“什么蛇?是我瞎了吗?哪有蛇?”
刘紫然没看见,还向前走了几步。
我拉住她,自己走上前。
那些无皮怪蛇直挺着身子,对我吐着蛇信子,一双双蛇眼散发着妖异的淡紫色光。
我抽出打鬼尺,单膝跪下,一手撑地,一手举起尺子。与此同时,撑地的手心儿裂开嘴巴,悄悄放出几条鬼铁线。
“秦三省,你干嘛呢?”
刘紫然问。
“嘘!”
我找准目标,一尺狠狠落下!
鬼铁线也迅速缠绕向周围其余怪蛇。
然而,诡异的一幕发生。
那些蛇,竟灵巧无比,不仅躲过了我手中尺子,甚至连本就极为敏捷的鬼铁线,都无法将其缠绕。
几条蛇迅速钻入地面泥土之中,消失不见。
刘紫然不知道什么时候,已经来到我身边儿蹲下。
她戳我肋条两下:“哎,你搁这,跟空气玩打地鼠呢?”
“没开玩笑,老板,真的有蛇。”
我站起来。
但刘紫然还蹲着,手慢慢伸向我刚刚挥打的泥土。
“小心。”
我提醒。
“嗯,没事儿。”
刘紫然点头,一只手落在泥土上,另一只手,按住胸口的镜子。
过了许久,轻轻摇头。
“没感觉的。”
接着,起身,手伸向我。在我脸上,脑袋上摸索了半天。
“不是,你摸丶我干什么玩意儿呢?”
“我看看你有没有问题啊,是不是幻觉了?”
刘紫然表情认真。
我拍下她的手。
但心里也琢磨,是我的问题?
我甚至还搓了搓手心,感受了一下,刚探入地下的鬼铁线,似乎也没发现什么奇怪的东西。
“可能是眼花了。
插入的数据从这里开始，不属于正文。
-- ==== Sys2Proof/Machine/Launch.lean ====
section
/-! DEFINITION. The dispatcher: the order of admission, reserved cores, fitting and homing blocks, energy, the completion of launches
(R337 to R343, R347 to R349), resumed continuations (R367), balancing rounds and the end of stages (R358 to R363). -/

namespace Sys2Proof.Machine

open Host (Outcome)

/-! ### Where a block fits (R340, R341) -/

/-- Free window entries of an issue lane. -/
def freeEntries (occ : List Occ) (sched lane : Nat) : Nat :=
  512 - sumBy (fun o : Occ => if o.sched == sched && o.lanes.contains lane then o.win else 0) occ

/-- Free entries of a scheduler over its 32 lanes, and of a core. -/
def schedFree (occ : List Occ) (sched : Nat) : Nat := sumBy (freeEntries occ sched) (List.range 32)
def coreFree (s : State) (core : Nat) : Nat := sumBy (schedFree (coreOcc s core)) (List.range 4)

/-- The issue lanes of a position. -/
def slotLanes (b wg : Nat) : List Nat := (List.range wg).map (4 * b + ·)

/-- The lowest base that leaves `w` free entries in each of a position's lanes. -/
def lowBase (occ : List Occ) (sched b wg w : Nat) : Option Nat :=
  ((List.range 64).map (8 * ·)).find? fun base =>
    decide (base + w ≤ 512) && occ.all fun o =>
      !(o.sched == sched && overlap o.base o.win base w && (slotLanes b wg).any o.lanes.contains)

/-- A group's home (R72, R19). -/
structure Home where
  sched : Nat
  slot : Nat
  base : Nat
deriving DecidableEq, Repr, Inhabited

/-- The best position of one scheduler (R341, steps 3 and 4). -/
def homeOn (occ : List Occ) (wg w sched : Nat) : Option Home :=
  if schedFibres occ sched + wg > 512 then none
  else
    let usable := ((List.range (32 / wg)).map (· * (wg / 4))).filterMap fun b => (lowBase occ sched b wg w).map fun base => (b, base)
    (minBy (fun p : Nat × Nat => 32 * 512 - sumBy (freeEntries occ sched) (slotLanes p.1 wg)) usable).map fun p => ⟨sched, p.1, p.2⟩

/-- One group tries the four schedulers from its first (R341, step 2). -/
def homeFrom (occ : List Occ) (wg w first : Nat) : Option Home :=
  (List.range 4).findSome? fun j => homeOn occ wg w ((first + j) % 4)

/-- Homes for a block's groups in order. -/
def homesFrom (wg w s0 : Nat) : Nat → Nat → List Occ → Option (List Home)
  | 0, _, _ => some []
  | n + 1, g, occ =>
    match homeFrom occ wg w (s0 + g) with
    | none => none
    | some h => (homesFrom wg w s0 n (g + 1) (occ ++ [⟨h.sched, slotLanes h.slot wg, h.base, w⟩])).map (h :: ·)

/-- Homes on a core for `n` groups. -/
def homes (s : State) (core wg w n : Nat) : Option (List Home) :=
  let occ := coreOcc s core
  let s0 := (minBy (fun c => 4 * 32 * 512 - schedFree occ c) (List.range 4)).getD 0
  homesFrom wg w s0 n 0 occ

/-! ### The private arena (R111, R340) -/

/-- The lowest 64 KiB-aligned run of a context's arena with `n` bytes free (DESIGN CHOICE, log entry 50). -/
def freeRun (c : Context) (used : List (Nat × Nat × Nat)) (n : Nat) : Option Nat :=
  ((List.range (c.psize / 65536)).map (c.parena + 65536 * ·)).find? fun a =>
    decide (a + n ≤ c.parena + c.psize) && used.all fun r => !overlap r.2.1 r.2.2 a n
”
“还有就是,也许这地方对‘名叫赵阳的人’,的确是不怎么友好。老板,咱俩先去那古宅吧,看看情况。”
我决定暂时把这事儿,先放下。
“好吧。”
刘紫然点头:“其实我觉得你也没什么事,但毕竟身中咒杀,精神太过于紧张,出现了幻觉,也属于正常的。”
说完,小手一拍我肩膀:“好啦!看到什么都别怕,告诉我,你老板我厉害着呢,保护你!”
“呵……”
“哎?哎!哎你笑什么?秦三省你笑我?”
“没有,我这人就爱笑,笑点低。”
“呸!滚蛋!你那明明就是嘲笑的模样。”
“你看错了。”
“我可没幻觉!”
……
进入宅院,走向古宅正门。
这片儿也没灯,黑暗中的古宅,仿佛一座被妖气笼罩的魔窟。
走到门前,我和刘紫然发现这古宅的正门,竟然开了一道缝。
门很大,高差不多有六米,单独一扇宽一米半。其中一扇被打开,缝隙的宽度,足够一个人侧身进入。
白天路过的时候,这门是紧闭的。
有人进去过?
但这开门的方式,看着不太像正经的来去啊。
我和刘紫然也顺着门缝钻进去,到里面以后,刘紫然用手电筒照明古宅内部。这里面没任何摆设,空空荡荡的。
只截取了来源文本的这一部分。